Quando si muore il corpo si raffredda piano. Dicono che per prima si
perde quella
che chiamano presenza al mondo (meno di sessanta secondi, nel caso di
un colpo
al cuore), poi se ne va la sensibilità (bugia, io sento le
mani che mi scavano
dentro al corpo, le sento premere sullo sterno e la gabbia di ossa,
aprendola come
un libro desideroso solo
di esser
letto), poi dicono che cessi il circolo (però sono arrossita
al tocco del mio
primo bacio), e che cessi il respiro (ma sento il fumo di un ultimo
tiro infisso
nella gola).
Ci si raffredda piano. Si aspetta che il corpo diventi rigido. Che si
arrossi e
si macchi e si disintegri alla fine.
Li chiamano fenomeni cadaverici, qui. Ma è soltanto un
discorso sospeso.
Sai, quando mi hanno trovata nel mio bosco, ero distesa ed ero bella.
Ero bella
per la prima volta.

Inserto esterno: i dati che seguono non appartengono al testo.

-- ==== Sys2Proof/Certificates/Slice0/Obligations.lean ====
section
/-! DEFINITION. The statements for the provers. Each docstring names the rule of spec/ it formalises; a clause that
rests on one of the spec's own decisions (D<n> of 92_eei_decisions.md), on its general knowledge (G<n> of
93_implementation_defined.md) or on a choice of the model names that and its log entry. -/

open Sys2Proof Sys2Proof.Machine

/-! ### Encoding (30_encoding.md) -/

/-- Every instruction, with every operand at every value its field admits, is what its own opcode decodes to, as a
word and as the two bytes in memory (R80 to R84). The patterns of 26 rows are the spec's general knowledge, G1
(log entry 6). -/
def Obligations.DecodeInvertsEncode : Prop :=
  ∀ i : Instr, decodeWord (encode i) = .ok i ∧ decodeBytes (encodeBytes i) = .ok i

/-- An opcode that decodes is the encoding of what it decodes to, so no bit of a legal opcode is lost: the ignored
`y` of 8xy6 and 8xyE is kept (R84, R90). -/
def Obligations.EncodeInvertsDecode : Prop :=
  ∀ (op : Word) (i : Instr), decodeWord op = .ok i → encode i = op

/-- The decoder accepts exactly the opcodes that select a row of the table, and every row an accepted opcode
selects is the row of the instruction decoded: no two rows overlap (R84). -/
def Obligations.DecodesExactlyTheTableRows : Prop :=
  ∀ op : Word,
    ((∃ i, decodeWord op = .ok i) ↔ ∃ row ∈ opcodeTable, row.selects op = true) ∧
    ∀ i, decodeWord op = .ok i → ∀ row ∈ opcodeTable, row.selects op = true → row = tableRow i

/-- The illegal opcodes are exactly those of R89's table, by family and low nibble or low byte. -/
def Obligations.IllegalOpcodesAreThoseListed : Prop :=
  ∀ op : Word,
    decodeWord op = .error (.illegal op) ↔
      (op.toNat / 0x1000 = 0x0 ∧ op.toNat ≠ 0x00E0 ∧ op.toNat ≠ 0x00EE) ∨
      (op.toNat / 0x1000 = 0x5 ∧ op.toNat % 0x10 ≠ 0) ∨
      (op.toNat / 0x1000 = 0x8 ∧ op.toNat % 0x10 ∈ [0x8, 0x9, 0xA, 0xB, 0xC, 0xD, 0xF]) ∨
      (op.toNat / 0x1000 = 0x9 ∧ op.toNat % 0x10 ≠ 0) ∨
      (op.toNat / 0x1000 = 0xE ∧ op.toNat % 0x100 ∉ [0x9E, 0xA1]) ∨
      (op.toNat / 0x1000 = 0xF ∧
        op.toNat % 0x100 ∉ [0x07, 0x0A, 0x15, 0x18, 0x1E, 0x29, 0x33, 0x55, 0x65])

/-- Words the source prints, with the fields R81 reads in them: 00E0, 1228, 6105, 6007, 8014, D001; and 8AB6 and
F30A of the spec's vectors. -/
def Obligations.PrintedWordsDecode : Prop :=
  decodeWord 0x00E0 = .ok .cls ∧ decodeWord 0x1228 = .ok (.jp 0x228) ∧
  decodeWord 0x6105 = .ok (.ldImm 1 5) ∧ decodeWord 0x6007 = .ok (.ldImm 0 7) ∧
  decodeWord 0x8014 = .ok (.addReg 0 1) ∧ decodeWord 0xD001 = .ok (.drw 0 0 1) ∧
  decodeWord 0x8AB6 = .ok (.shr 0xA 0xB) ∧ decodeWord 0xF30A = .ok (.ldVxK 3)

/-! ### The step (40_control_flow.md R100) -/

/-- A step runs the instruction that the two bytes at `pc` decode to: on a machine with no fault, `step` is `exec`
of it, and `exec` itself makes the advance of `pc` (which every statement below shows). The other cases: a faulted
machine does nothing; a fetch outside memory and an illegal opcode take their fault, in that priority (R209). -/
def Obligations.StepRunsTheDecodedInstruction : Prop :=
  ∀ s : State,
    (∀ f, s.fault = some f → step s = .next s) ∧
    (s.fault = none → s.pc.toNat = 0xFFF → step s = .next (s.takeFault (.address 0x1000))) ∧
    (s.fault = none → s.pc.toNat > 0xFFF → step s = .next (s.takeFault (.address s.pc.toNat))) ∧
    (s.fault = none → s.pc.toNat < 0xFFF →
      (∀ i, decodeBytes [s.byteAt s.pc.toNat, s.byteAt (s.pc.toNat + 1)] = .ok i → step s = exec i s) ∧
      (∀ e, decodeBytes [s.byteAt s.pc.toNat, s.byteAt (s.pc.toNat + 1)] = .error e →
        step s = .next (s.takeFault (.decode (joinBytes (s.byteAt s.pc.toNat) (s.byteAt (s.pc.toNat + 1)))))))

/-- From every state a step answers a next state: nothing is refused and nothing is outside the model, for the fault
entry of 60_exceptions.md R206 and the terminal state of R205 are states too (log entry 1). -/
def Obligations.EveryStepAnswersANextState : Prop :=
  ∀ s : State, ∃ t, step s = .next t

/-- A raising instruction has no effect at all but the latch: whatever instruction leaves the latch changed has left
everything else, `pc` included, as it was (60_exceptions.md R206; spec decision D16, log entry 11). -/
def Obligations.ARaisingInstructionChangesOnlyTheLatch : Prop :=
  ∀ (i : Instr) (s t : State), exec i s = .next t → t.fault ≠ s.fault → ∃ f, t = s.takeFault f

/-- Which instruction raises which fault, and when (60_exceptions.md R202, R203, R208, R209; 20_memory.md R61): RET
and CALL on the depth of the stack, the four data accesses on their range, with the first address outside as
payload, the two key skips on an index above 15 (D12, log entry 8), and no other instruction. A range of no bytes
is in range (D14, log entry 10). -/
def Obligations.FaultsOfEveryInstruction : Prop :=
  ∀ (i : Instr) (s t : State), s.fault = none → exec i s = .next t →
    t.fault = match i with
      | .ret => if s.sp.val = 0 then some (.stack .underflow) else none
      | .call _ => if s.sp.val = 16 then some (.stack .overflow) else none
      | .drw _ _ n =>
        if n.toNat ≥ 1 ∧ s.I.toNat + n.toNat - 1 > 0xFFF then some (.address (max s.I.toNat 0x1000)) else none
      | .ldB _ => if s.I.toNat + 2 > 0xFFF then some (.address (max s.I.toNat 0x1000)) else none
      | .storeRegs x => if s.I.toNat + x.toNat > 0xFFF then some (.address (max s.I.toNat 0x1000)) else none
      | .loadRegs x => if s.I.toNat + x.toNat > 0xFFF then some (.address (max s.I.toNat 0x1000)) else none
      | .skp x => if (s.getV x).toNat > 15 then some (.invalidKey (s.getV x).toNat) else none
      | .sknp x => if (s.getV x).toNat > 15 then some (.invalidKey (s.getV x).toNat) else none
      | _ => none

/-! ### Invariants -/

/-- The invariant holds right after reset (10_state.md R34). That memory has a canonical form is the model's choice
(log entry 18). -/
def Obligations.ResetMeetsTheInvariant : Prop := State.reset.Inv

/-- Every step keeps the invariant: memory in canonical form, `pc` at most 0x10FE (so it never wraps), stack cells
at most 0x1000, a recorded fault that can be, a remainder below one (10_state.md R24, R36; 60_exceptions.md R200;
70_reset_and_hazards.md R247). That memory has a canonical form is the model's choice (log entry 18). -/
def Obligations.EveryStepKeepsTheInvariant : Prop :=
  ∀ s t : State, s.Inv → step s = .next t → t.Inv

/-- Every machine that `create` made and a host has driven, by any sequence of steps, ticks, key events and reads
inside the ports' domains, meets the invariant (60_exceptions.md R224, R226). That memory has a canonical form is the
model's choice (log entry 18). -/
def Obligations.EveryReachableMachineMeetsTheInvariant : Prop :=
  ∀ s : State, Reachable s → s.Inv

/-! ### Rules of the whole machine -/

/-- The faulted state is terminal (60_exceptions.md R205): a step does nothing, no host operation clears the latch or
changes its value, and a run executes nothing and reports the same fault again. -/
def Obligations.AFaultedMachineStaysFaulted : Prop :=
  ∀ (s : State) (f : Fault), s.fault = some f →
    step s = .next s ∧
    (∀ op, (hostOp s op).1.fault = some f) ∧
    (∀ n, hostOp s (.runSteps n) = (s, .ran (some f))) ∧
    (∀ p e, hostOp s (.run p e) = (s, .ran (some f)))

/-- Each address space is written only by its own instructions (20_memory.md R51): memory by Fx33 and Fx55, the stack
by 2nnn and 00EE, the screen by 00E0 and Dxyn, the key latches and the remainder of the run port by none. -/
def Obligations.EachSpaceHasItsOwnWriters : Prop :=
  ∀ (i : Instr) (s t : State), exec i s = .next t →
    ((∀ x, i ≠ .ldB x) → (∀ x, i ≠ .storeRegs x) → samePart s t .memory) ∧
    ((∀ nnn, i ≠ .call nnn) → i ≠ .ret → samePart s t .stack) ∧
    (i ≠ .cls → (∀ x y n, i ≠ .drw x y n) → samePart s t .screen) ∧
    samePart s t .keys ∧ samePart s t .remainder

/-- Each special register is written only by its own instructions: `I` by Annn, Fx1E and Fx29 (10_state.md R22), `DT` by
Fx15 and `ST` by Fx18 (60_exceptions.md R213), a byte is drawn from the random source by Cxkk alone, one per
execution (R219; the counter is the model's own, log entry 2). -/
def Obligations.EachSpecialRegisterHasItsOwnWriters : Prop :=
  ∀ (i : Instr) (s t : State), exec i s = .next t →
    ((∀ nnn, i ≠ .ldI nnn) → (∀ x, i ≠ .addI x) → (∀ x, i ≠ .ldF x) → samePart s t .index) ∧
    ((∀ x, i ≠ .ldDtVx x) → samePart s t .delay) ∧
    ((∀ x, i ≠ .ldStVx x) → samePart s t .sound) ∧
    ((∀ x kk, i ≠ .rnd x kk) → samePart s t .draws) ∧
    (∀ x kk, i = .rnd x kk → t.draws = s.draws + 1)

/-- `dirty` is set by every 00E0 and Dxyn that completes and by nothing else, no host operation included; a draw that
faults does not set it (60_exceptions.md R221). -/
def Obligations.DirtyIsSetByCompletedClearsAndDrawsOnly : Prop :=
  ∀ (i : Instr) (s t : State), s.fault = none → exec i s = .next t →
    ((i = .cls ∨ ∃ x y n, i = .drw x y n) → t.fault = none → t.dirty = true) ∧
    (t.fault ≠ none → t.dirty = s.dirty) ∧
    (i ≠ .cls → (∀ x y n, i ≠ .drw x y n) → t.dirty = s.dirty) ∧
    (∀ op, (∀ n, op ≠ .runSteps n) → (∀ p e, op ≠ .run p e) → (hostOp s op).1.dirty = true → s.dirty = true)

/-- VF (10_state.md R21, spec decision D8, log entry 12): the six flag-writing instructions leave 0 or 1 in it when they
complete; every other instruction leaves it alone unless VF is its own destination register. -/
def Obligations.TheFlagHasExactlySixSideWriters : Prop :=
  ∀ (i : Instr) (s t : State), s.fault = none → exec i s = .next t → t.fault = none →
    match i with
    | .addReg _ _ | .subReg _ _ | .subnReg _ _ | .shr _ _ | .shl _ _ | .drw _ _ _ => t.getV 15 = 0 ∨ t.getV 15 = 1
    | .ldImm x _ | .addImm x _ | .ldReg x _ | .orReg x _ | .andReg x _ | .xorReg x _ | .rnd x _ | .ldVxDt x
    | .ldVxK x | .loadRegs x => x ≠ 15 → t.getV 15 = s.getV 15
    | _ => t.getV 15 = s.getV 15

/-- No instruction reads `ST`, `dirty` or the remainder of the run port (10_state.md R27, R29, R33): two machines that
differ only in these take steps that differ only in these. -/
def Obligations.SoundDirtyAndRemainderAreNeverRead : Prop :=
  ∀ (s t : State) (b : Byte) (d : Bool) (q : Rat), step s = .next t →
    ∃ t', step (((s.setST b).setDirty d).setRemainder q) = .next t' ∧
      onlyChanges [.sound, .dirty, .remainder] t t'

Bella come sono sempre state Harmony e Dawn Hobbs,
le più
belle ragazze della scuola. Quelle che tu desideravi.
E’ stato lui a rendermi bella, a comporre il mio corpo come
se stessi soltanto
dormendo.
Non devo ferirlo così tanto, arrecargli così
tanto dolore. Ma non riesco a
smettere.
Nel gelo, il mio corpo era perfetto, ancora libero dalla cucitura a Y
che
adesso lo rovina.
Quando mi hanno trovata era ancora tiepido.